Beachwood’s robotics team 695 placed in the top ten overall in the first major competition of the season at the Bluff Country Regional in Winona, Minnesota on March 5-7.
Together with their alliance partners, the team advanced to the final round, where they lost to an alliance of teams from Illinois.
Competition at the event was particularly intense, especially considering it was at the beginning of the season and the team faced competitors ranked within the top 50 globally.
By attending an early competition out of state, the team gained an advantage that will carry them through the rest of the season.
“We did significantly better at this year’s week one than we did at last year’s week three competition,” said software lead Nimisha Kasliwal.
Kasliwal is confident that the team’s experience at Bluff Country will give them a leg up as they fine tune their robot for the Buckeye Regional held at Cleveland State University, which starts today.
“This performance allowed us to find issues with the robot and gave us a clear path forward to succeed in our week three competition,” she said.
Entering the event, members had only just completed the robot’s mechanical build before shifting their focus to software programming.
With 40 students now involved and competition season underway, robotics team members say they operate more like a professional engineering firm than a typical student club.
From designing parts to debugging software under pressure, members say the experience mirrors real-world industry expectations and demands a level of commitment comparable to a varsity sport.

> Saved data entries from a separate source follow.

-- ==== Sys2Proof/Certificates/Slice0/Obligations.lean ====
section
/-! DEFINITION. The statements about the machine, for the provers, with the tables and shapes they are stated in. Each
cites the rules of the spec it rests on. -/

/-! ### Control words -/

namespace Sys2Proof.Claims

open Sys2Proof Sys2Proof.Machine

/-- A context past a word of n entries (R182), not blocked. -/
def past (c : Context) (n : Nat) : Context := { c with pc := c.pc + BitVec.ofNat 15 (4 * n), blocked := false }

/-- The state after a word of n entries of the context in focus that leaves the results l pending and does nothing
else: every other context, bank, core, register, queue and byte of memory is as it was. -/
def issued (s : State) (n : Nat) (l : List PendWrite) : State :=
  s.modCur fun m =>
    { m with ctx := m.ctx.set s.focus.ctx.val (past m.ctx[s.focus.ctx.val] n), pend := m.pend ++ l }

/-- Put of R182: gd receives v in l cycles, bound to the physical register that R90 gives, or in the trap stream to the
shadow copy of g1 to g15; nothing for g0. -/
def gWrite (s : State) (d : Fin 32) (l : Nat) (v : Word) : List PendWrite :=
  if d = 0 then []
  else
    [{ ctx := s.focus.ctx, file := 0
       idx := if d.val < 16 then d.val else 16 + (d.val - 16 + s.cx.rot.toNat) % 16
       val := v, due := s.cur.cyc + l, shadow := s.cx.shadow.isSome && decide (d.val < 16), born := s.now }]

/-- PutP of R182: pd receives b in the next cycle; nothing for p0. -/
def pWrite (s : State) (d : Fin 16) (b : Bool) : List PendWrite :=
  if d = 0 then []
  else
    [{ ctx := s.focus.ctx, file := 1, idx := d.val, val := if b then 1 else 0, due := s.cur.cyc + 1
       shadow := s.cx.shadow.isSome && decide (d.val < 8), born := s.now }]

/-- A register read as signed, or as unsigned when FN[0] is 1. -/
def reading (u : Bool) (v : Word) : Int := if u then (v.toNat : Int) else v.toInt

/-- What a word leaves in a g register: its predicate, the register, the latency and the value. -/
structure GResult where
  p : Pred
  d : Fin 32
  l : Nat
  v : Word
  deriving DecidableEq, Repr

/-- What a word leaves in a predicate: its predicate, its entries, the predicate written and the value. -/
structure PResult where
  p : Pred
  n : Nat
  d : Fin 16
  b : Bool
  deriving DecidableEq, Repr

/-- The table of R183. -/
def integerResult (i : Instr) (s : State) : Option GResult :=
  match i with
  | .add p d a b => some ⟨p, d, 1, s.g a + s.g b⟩
  | .sub p d a b => some ⟨p, d, 1, s.g a - s.g b⟩
  | .mul p d a b => some ⟨p, d, 4, BitVec.ofNat 64 ((s.g a).toNat * (s.g b).toNat)⟩
  | .mulh p d a b u => some ⟨p, d, 4, BitVec.ofInt 64 (reading u (s.g a) * reading u (s.g b) / 2 ^ 64)⟩
  | .and p d a b => some ⟨p, d, 1, s.g a &&& s.g b⟩
  | .or p d a b => some ⟨p, d, 1, s.g a ||| s.g b⟩
  | .xor p d a b => some ⟨p, d, 1, s.g a ^^^ s.g b⟩
  | .andn p d a b => some ⟨p, d, 1, s.g a &&& ~~~(s.g b)⟩
  | .shl p d a b => some ⟨p, d, 1, BitVec.ofNat 64 ((s.g a).toNat * 2 ^ ((s.g b).toNat % 64))⟩
  | .shr p d a b => some ⟨p, d, 1, BitVec.ofNat 64 ((s.g a).toNat / 2 ^ ((s.g b).toNat % 64))⟩
  | .sra p d a b => some ⟨p, d, 1, BitVec.ofInt 64 ((s.g a).toInt / 2 ^ ((s.g b).toNat % 64))⟩
  | .min p d a b u => some ⟨p, d, 1, if reading u (s.g a) ≤ reading u (s.g b) then s.g a else s.g b⟩
  | .max p d a b u => some ⟨p, d, 1, if reading u (s.g a) ≤ reading u (s.g b) then s.g b else s.g a⟩
  | .sel p d a b c => some ⟨p, d, 1, if s.p c = true then s.g a else s.g b⟩
  | _ => none
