theorem Sys2Proof.Laws.Encoding.sTime (p : Pred) (r : Fin 16) : Sys2Proof.Laws.Encoding.Statement (.sTime p r) := by
  refine ⟨fun hw _ rest => ?_, fun _ h => (Bool.false_ne_true h).elim⟩
  exact roundOne 472 (0xEC004000 + p.val * 0x80000 + r.val * 0x400) (by omega) (by decide) rfl (congrArg some (slotIs (andOf (beqOf (by simp only [fld]; omega)) (beqOf (by simp only [fld]; omega))) (beqOf (by simp only [fld]; omega)) (by rw [Sys2Proof.Instr.sTime.injEq]; exact ⟨finOf _ (by simp only [fld]; omega), finOf _ (by simp only [fld]; omega)⟩))) rest hw

theorem Sys2Proof.Laws.Encoding.sYield (p : Pred) : Sys2Proof.Laws.Encoding.Statement (.sYield p) := by
  refine ⟨fun hw _ rest => ?_, fun _ h => (Bool.false_ne_true h).elim⟩
  exact roundOne 473 (0xEC800000 + p.val * 0x80000) (by omega) (by decide) rfl (congrArg some (slotIs (beqOf (by simp only [fld]; omega)) rfl (by rw [Sys2Proof.Instr.sYield.injEq]; exact finOf _ (by simp only [fld]; omega)))) rest hw

theorem Sys2Proof.Laws.Encoding.tsEnd : Sys2Proof.Laws.Encoding.Statement (.tsEnd) := by
  refine ⟨fun _ h => (Bool.false_ne_true h).elim, fun hw _ => ?_⟩
  exact roundTs 0 (0) (by omega) (by decide) rfl (by unfold slotOfTs; rw [show fld 31 28 (0) = 0 from by simp only [fld]; omega]; exact congrArg some (slotIs (beqOf (by simp only [fld]; omega)) rfl rfl)) hw

theorem Sys2Proof.Laws.Encoding.tsSeti (d : Fin 8) (i : BitVec 19) : Sys2Proof.Laws.Encoding.Statement (.tsSeti d i) := by
  have := i.isLt
  refine ⟨fun _ h => (Bool.false_ne_true h).elim, fun hw _ => ?_⟩
  exact roundTs 1 (0x10000000 + d.val * 0x2000000 + i.toNat) (by omega) (by decide) rfl (by unfold slotOfTs; rw [show fld 31 28 (0x10000000 + d.val * 0x2000000 + i.toNat) = 1 from by simp only [fld]; omega]; exact congrArg some (slotIs (beqOf (by simp only [fld]; omega)) rfl (by rw [Sys2Proof.Instr.tsSeti.injEq]; exact ⟨finOf _ (by simp only [fld]; omega), bvOf _ (by simp only [fld]; omega)⟩))) hw

theorem Sys2Proof.Laws.Encoding.tsAddi (d : Fin 8) (a : Fin 8) (i : BitVec 19) : Sys2Proof.Laws.Encoding.Statement (.tsAddi d a i) := by
  have := i.isLt
  refine ⟨fun _ h => (Bool.false_ne_true h).elim, fun hw _ => ?_⟩
  exact roundTs 2 (0x20000000 + d.val * 0x2000000 + a.val * 0x400000 + i.toNat) (by omega) (by decide) rfl (by unfold slotOfTs; rw [show fld 31 28 (0x20000000 + d.val * 0x2000000 + a.val * 0x400000 + i.toNat) = 2 from by simp only [fld]; omega]; exact congrArg some (slotIs (beqOf (by simp only [fld]; omega)) rfl (by rw [Sys2Proof.Instr.tsAddi.injEq]; exact ⟨finOf _ (by simp only [fld]; omega), finOf _ (by simp only [fld]; omega), bvOf _ (by simp only [fld]; omega)⟩))) hw

theorem Sys2Proof.Laws.Encoding.tsAdd (d : Fin 8) (a : Fin 8) (b : Fin 8) : Sys2Proof.Laws.Encoding.Statement (.tsAdd d a b) := by
  refine ⟨fun _ h => (Bool.false_ne_true h).elim, fun hw _ => ?_⟩
  exact roundTs 3 (0x30000000 + d.val * 0x2000000 + a.val * 0x400000 + b.val * 0x80000) (by omega) (by decide) rfl (by unfold slotOfTs; rw [show fld 31 28 (0x30000000 + d.val * 0x2000000 + a.val * 0x400000 + b.val * 0x80000) = 3 from by simp only [fld]; omega]; exact congrArg some (slotIs (beqOf (by simp only [fld]; omega)) rfl (by rw [Sys2Proof.Instr.tsAdd.injEq]; exact ⟨finOf _ (by simp only [fld]; omega), finOf _ (by simp only [fld]; omega), finOf _ (by simp only [fld]; omega)⟩))) hw

theorem Sys2Proof.Laws.Encoding.tsSetc (c : Fin 4) (a : Fin 8) : Sys2Proof.Laws.Encoding.Statement (.tsSetc c a) := by
  refine ⟨fun _ h => (Bool.false_ne_true h).elim, fun hw _ => ?_⟩
  exact roundTs 4 (0x40000000 + c.val * 0x2000000 + a.val * 0x400000) (by omega) (by decide) rfl (by unfold slotOfTs; rw [show fld 31 28 (0x40000000 + c.val * 0x2000000 + a.val * 0x400000) = 4 from by simp only [fld]; omega]; exact congrArg some (slotIs (andOf (beqOf (by simp only [fld]; omega)) (beqOf (by simp only [fld]; omega))) rfl (by rw [Sys2Proof.Instr.tsSetc.injEq]; exact ⟨finOf _ (by simp only [fld]; omega), finOf _ (by simp only [fld]; omega)⟩))) hw

theorem Sys2Proof.Laws.Encoding.tsLoop (c : Fin 4) (o : BitVec 19) : Sys2Proof.Laws.Encoding.Statement (.tsLoop c o) := by
  have := o.isLt
  refine ⟨fun _ h => (Bool.false_ne_true h).elim, fun hw _ => ?_⟩
  exact roundTs 5 (0x50000000 + c.val * 0x2000000 + o.toNat) (by omega) (by decide) rfl (by unfold slotOfTs; rw [show fld 31 28 (0x50000000 + c.val * 0x2000000 + o.toNat) = 5 from by simp only [fld]; omega]; exact congrArg some (slotIs (andOf (beqOf (by simp only [fld]; omega)) (beqOf (by simp only [fld]; omega))) rfl (by rw [Sys2Proof.Instr.tsLoop.injEq]; exact ⟨finOf _ (by simp only [fld]; omega), bvOf _ (by simp only [fld]; omega)⟩))) hw

theorem Sys2Proof.Laws.Encoding.tsJmp (o : BitVec 19) : Sys2Proof.Laws.Encoding.Statement (.tsJmp o) := by
  have := o.isLt
  refine ⟨fun _ h => (Bool.false_ne_true h).elim, fun hw _ => ?_⟩
  exact roundTs 6 (0x60000000 + o.toNat) (by omega) (by decide) rfl (by unfold slotOfTs; rw [show fld 31 28 (0x60000000 + o.toNat) = 6 from by simp only [fld]; omega]; exact congrArg some (slotIs (beqOf (by simp only [fld]; omega)) rfl (by rw [Sys2Proof.Instr.tsJmp.injEq]; exact bvOf _ (by simp only [fld]; omega)))) hw

theorem Sys2Proof.Laws.Encoding.tsSetb (e : Fin 8) (b : Fin 8) (x : Fin 524288) : Sys2Proof.Laws.Encoding.Statement (.tsSetb e b x) := by
  refine ⟨fun _ h => (Bool.false_ne_true h).elim, fun hw _ => ?_⟩
  exact roundTs 7 (0x70000000 + e.val * 0x2000000 + b.val * 0x400000 + x.val) (by omega) (by decide) rfl (by unfold slotOfTs; rw [show fld 31 28 (0x70000000 + e.val * 0x2000000 + b.val * 0x400000 + x.val) = 7 from by simp only [fld]; omega]; exact congrArg some (slotIs (beqOf (by simp only [fld]; omega)) rfl (by rw [Sys2Proof.Instr.tsSetb.injEq]; exact ⟨finOf _ (by simp only [fld]; omega), finOf _ (by simp only [fld]; omega), finOf _ (by simp only [fld]; omega)⟩))) hw
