-- ==== Sys2Proof/Tests/Slice0.lean ====
section
/-! SUPPORT. The model's own tests: words written out from the encodings of R164 to R169 and R262 with the instructions
they are, ill-formed terms that the checks refuse, and for each statement with hypotheses, for each of its clauses, a small
state and operands that meet them together. -/

namespace Sys2Proof.Tests

set_option maxRecDepth 20000
set_option Elab.async false

open Sys2Proof Sys2Proof.Machine

/-! ### Words, written out field by field as ENG × 2^29 + OP × 2^23 + PRED × 2^19 + operands (R164, R165) -/

/-- A word from its fields. -/
def word (eng op pred operands : Nat) : Word32 := BitVec.ofNat 32 (eng * 2 ^ 29 + op * 2 ^ 23 + pred * 2 ^ 19 + operands)

/-- Forms A to C: DST at bit 14, OPA at bit 9, OPB at bit 4, and FN or an immediate (R165). -/
def formA (d a b f : Nat) : Nat := d * 2 ^ 14 + a * 2 ^ 9 + b * 2 ^ 4 + f
def formB (d a imm : Nat) : Nat := d * 2 ^ 14 + a * 2 ^ 9 + imm
def formC (d imm : Nat) : Nat := d * 2 ^ 14 + imm

/-- Form Q: QN, E1, E2 and E3 at bits 15, 10, 5 and 0 (R165). -/
def formQ (q e1 e2 e3 : Nat) : Nat := q * 2 ^ 15 + e1 * 2 ^ 10 + e2 * 2 ^ 5 + e3

/-- The word decodes to the instruction, and nothing of what follows is taken. -/
def reads (w : Word32) (i : Instr) : Bool := decide (decode [w, 0] = .ok (i, [0]))

/-- The word with its extension decodes to the instruction. -/
def readsX (w x : Word32) (i : Instr) : Bool := decide (decode [w, x, 0] = .ok (i, [0]))

/-- A word of a transform program, its opcode at bit 27 (R262), decodes to the instruction. -/
def readsTs (w : Word32) (i : Instr) : Bool := decide (decodeTs w = .ok i)

theorem test_decode_control_arithmetic :
    reads 0x090147F4 (.addi 0 5 3 (-12)) = true ∧
    reads (word 0 0x02 3 (formA 1 2 31 0)) (.add 3 1 2 31) = true ∧
    reads (word 0 0x03 0 (formA 4 5 6 0)) (.sub 0 4 5 6) = true ∧
    reads (word 0 0x06 15 (formA 31 0 16 1)) (.div 15 31 0 16 true) = true ∧
    reads (word 0 0x19 10 (formB 19 18 3)) (.muli 10 19 18 3) = true ∧
    reads (word 0 0x23 0 (formC 8 128)) (.li 0 8 128) = true := by decide +kernel

theorem test_decode_extension_words :
    readsX 0x12010000 0x12345678 (.lit 0 4 0x12345678) = true ∧
    readsX (word 0 0x25 1 (formC 4 0)) 0xFFFFFFFF (.lith 1 4 0xFFFFFFFF) = true ∧
    decode [0x12010000] = .error .short := by decide +kernel

theorem test_decode_control_flow_and_queues :
    reads 0x1787FFFD (.loopb 0 (-3)) = true ∧ reads 0x18019C00 (.push 0 3 7) = true ∧
    reads (word 0 0x31 0 (formQ 2 10 0 0)) (.pop 0 2 10) = true ∧
    reads (word 0 0x33 0 0x004) (.qfence 0 4) = true ∧
    reads (word 0 0x34 0 (formC 1 8)) (.mfsr 0 1 8) = true ∧ reads (word 0 0x36 0 0) (.uret 0) = true := by
  decide +kernel

theorem test_decode_vector_words :
    reads 0x22C80C22 (.vFma 9 .f32 .rne 3 1 false 2) = true ∧
    reads (word 1 0x01 0 (formQ 7 2 16 1)) (.vAdd 0 .i32 .rne 2 0 false 1) = false ∧
    reads (word 1 0x01 0 (formQ 0 18 0 1)) (.vAdd 0 .f32 .rd 2 0 false 1) = true := by decide +kernel

theorem test_decode_matrix_row_and_scatter_words :
    reads 0x40800801 (.mMma 0 2 0 1) = true ∧
    reads (word 2 0x01 0 (formQ 0 8 0 1)) (.mMma 0 0 0 1) = false ∧
    reads (word 3 0x04 0 (formQ 3 1 0 0)) (.rowSoft 0 3 1 0) = true ∧
    reads (word 4 0x01 0 (formQ 5 0b01011 0b10001 0b00010)) (.saAdd 0 5 2 true 3 1 2) = true := by decide +kernel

Driver and Design Lead Ben Keyerleber explained that the program’s structure and scale set it apart from most school activities.
“All team operations run out of an office space in Richmond Heights,” Keyerleber said. “This space is dedicated to machine fabrication, design, CAD and software testing.”
The team is part of the international FIRST Robotics Community, which challenges students to design, build and compete with industrial-scale robots. According to the FIRST website, students gain hands-on engineering experience while working in collaborative, deadline-driven environments similar to those found in technology and manufacturing fields.
Keyerleber’s involvement began long before high school.
“My family was very involved with robotics prior to my eligibility for participation,” he said. “Given that FIRST robotics includes age-appropriate challenges at multiple levels, I stuck with the program, building LEGO robots in middle school [all the way to] machine manufacturing complex industry-standard projects.”
Despite the technical nature of robotics, students say prior experience is not required to join. The team offers training that helps new members learn specialized skills and find a role that fits their interests.
“The team is very inclusive and has an in-depth off-season training program dedicated to students learning the [necessary] tools,” Keyerleber said. “This allows them to diversify into one of four fields: software, design and CAD, fabrication or scouting. It is possible for anyone, regardless of tenure, to have a meaningful contribution to the robot.”
Team members say the experience extends beyond building machines. The program emphasizes professional collaboration, project management and skills often taught in college or industry settings.
“The most valuable part of the robotics team is gaining firsthand experience with professional workflows,” Keyerleber said. “Our season mirrors a real-world corporate environment, where subteams collaborate through design reviews, iterative prototyping and rigorous software debugging within a standard engineering design cycle.”
Senior Karina Krishnan said that the environment becomes especially intense during competitions, where preparation meets real-time performance.
“Serving on the pit crew means embracing controlled chaos, troubleshooting and repairing the robot under tight time constraints, while scouting requires focus and strategic thinking in a less hectic environment,” Krishnan said. “When a match is close, or it’s the finals, the energy is unforgettable.”
For Krishnan, the most rewarding moments come when months of work finally pay off.
“After dedicating countless hours in the off-season to sharpening our skills and spending the season designing and building our robot, the most rewarding moment comes during competition,” she said. “Watching a subsystem I helped design perform reliably and effectively makes all the hard work worthwhile.”
One of Krishnan’s favorite moments came when the team qualified for the world championship last year.
“Going to [the world championship] in Houston and being able to meet people from teams all around the world was an extremely fun and memorable moment,” Krishnan said.
Robotics also shapes long-term academic and career goals.
“Robotics inspired me to pursue an engineering degree in my future studies,” Krishnan said.